**TASK GOAL:** Would you output all the data exactly as it stands?

**MATERIAL FOR THE TASK:**
▼
-- ==== Sys2Proof/Laws/Serve.lean ====
section
/-! SUPPORT. What serving a request of the dictionary can do: the answer on the request's path, the counts of requests, and the effect of the
request itself. -/

namespace Sys2Proof.Machine

open Sys2Proof

/-- The machine after a request's answer has been given on its path. -/
def State.replied (s : State) (p : Path) (o : Reply × State) : State :=
  match p with
  | .window => o.2.answerWindow o.1
  | .ddp => match s.hw.side.requests with
    | [] => s
    | (_, who, l) :: rest => o.2.answerDdp who l rest o.1

/-- A core island without observation, the sideband and the ports. -/
def Hw.inner (h : Hw) : Hw := { h.body with side := Hw.reset.side, out := [] }

/-- The key of a dictionary value that no answer changes. -/
def plainKey (k : Nat) : Bool := !obsKey k && k != odKey 0x2400 1 0 && k != odKey 0x2400 2 0

/-- What a served request leaves, where its effect finds no fault and does not enter OPERATIONAL. -/
structure Served (s t : State) (p : Path) (o : Reply × State) : Prop where
  pending  : t.pending = o.2.pending
  gnm      : t.gnm = o.2.gnm
  inner    : t.hw.inner = o.2.hw.inner
  od       : ∀ k, plainKey k = true → Map.find? t.hw.od k = Map.find? o.2.hw.od k

theorem plainKey_obs {k : Nat} (h : plainKey k = true) : obsKey k = false := by
  simp only [plainKey, Bool.and_eq_true, Bool.not_eq_true'] at h
  exact h.1.1

theorem Hw.find_countServed (h : Hw) (st : Status) (k : Nat) (hk : plainKey k = true) :
    Map.find? (h.countServed st).od k = Map.find? h.od k := by
  simp only [plainKey, Bool.and_eq_true, bne_iff_ne] at hk
  unfold Hw.countServed
  dsimp only
  split
  · exact Map.find?_insert_ne _ _ _ _ hk.1.2
  · simp only [Hw.inc, Hw.bump, Hw.bumpAt, Hw.setAt]
    rw [Map.find?_insert_ne _ _ _ _ hk.2, Map.find?_insert_ne _ _ _ _ hk.1.2]

theorem Hw.inner_countServed (h : Hw) (st : Status) : (h.countServed st).inner = h.inner := by
  unfold Hw.countServed
  dsimp only
  split <;> rfl

theorem Hw.inner_pulse (h : Hw) (v : Nat) : (h.pulse v).inner = h.inner := by
  unfold Hw.pulse
  split <;> rfl

theorem Hw.od_pulse (h : Hw) (v : Nat) : (h.pulse v).od = h.od := by
  unfold Hw.pulse
  split <;> rfl

theorem Hw.inner_ddpAnswer (h : Hw) (who : Nat) (l : List Byte) : (h.ddpAnswer who l).inner = h.inner := by
  unfold Hw.ddpAnswer Hw.signal
  split <;> rfl

theorem Hw.od_ddpAnswer (h : Hw) (who : Nat) (l : List Byte) : (h.ddpAnswer who l).od = h.od := by
  unfold Hw.ddpAnswer Hw.signal
  split <;> rfl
▲
**WRITTEN ANSWER:**
-- ==== Sys2Proof/Laws/Serve.lean ====
section
/-! SUPPORT. What serving a request of the dictionary can do: the answer on the request's path, the counts of requests, and the effect of the
request itself. -/

namespace Sys2Proof.Machine

open Sys2Proof

/-- The machine after a request's answer has been given on its path. -/
def State.replied (s : State) (p : Path) (o : Reply × State) : State :=
  match p with
  | .window => o.2.answerWindow o.1
  | .ddp => match s.hw.side.requests with
    | [] => s
    | (_, who, l) :: rest => o.2.answerDdp who l rest o.1

/-- A core island without observation, the sideband and the ports. -/
def Hw.inner (h : Hw) : Hw := { h.body with side := Hw.reset.side, out := [] }

/-- The key of a dictionary value that no answer changes. -/
def plainKey (k : Nat) : Bool := !obsKey k && k != odKey 0x2400 1 0 && k != odKey 0x2400 2 0

/-- What a served request leaves, where its effect finds no fault and does not enter OPERATIONAL. -/
structure Served (s t : State) (p : Path) (o : Reply × State) : Prop where
  pending  : t.pending = o.2.pending
  gnm      : t.gnm = o.2.gnm
  inner    : t.hw.inner = o.2.hw.inner
  od       : ∀ k, plainKey k = true → Map.find? t.hw.od k = Map.find? o.2.hw.od k

theorem plainKey_obs {k : Nat} (h : plainKey k = true) : obsKey k = false := by
  simp only [plainKey, Bool.and_eq_true, Bool.not_eq_true'] at h
  exact h.1.1

theorem Hw.find_countServed (h : Hw) (st : Status) (k : Nat) (hk : plainKey k = true) :
    Map.find? (h.countServed st).od k = Map.find? h.od k := by
  simp only [plainKey, Bool.and_eq_true, bne_iff_ne] at hk
  unfold Hw.countServed
  dsimp only
  split
  · exact Map.find?_insert_ne _ _ _ _ hk.1.2
  · simp only [Hw.inc, Hw.bump, Hw.bumpAt, Hw.setAt]
    rw [Map.find?_insert_ne _ _ _ _ hk.2, Map.find?_insert_ne _ _ _ _ hk.1.2]

theorem Hw.inner_countServed (h : Hw) (st : Status) : (h.countServed st).inner = h.inner := by
  unfold Hw.countServed
  dsimp only
  split <;> rfl

theorem Hw.inner_pulse (h : Hw) (v : Nat) : (h.pulse v).inner = h.inner := by
  unfold Hw.pulse
  split <;> rfl

theorem Hw.od_pulse (h : Hw) (v : Nat) : (h.pulse v).od = h.od := by
  unfold Hw.pulse
  split <;> rfl

theorem Hw.inner_ddpAnswer (h : Hw) (who : Nat) (l : List Byte) : (h.ddpAnswer who l).inner = h.inner := by
  unfold Hw.ddpAnswer Hw.signal
  split <;> rfl

theorem Hw.od_ddpAnswer (h : Hw) (who : Nat) (l : List Byte) : (h.ddpAnswer who l).od = h.od := by
  unfold Hw.ddpAnswer Hw.signal
  split <;> rfl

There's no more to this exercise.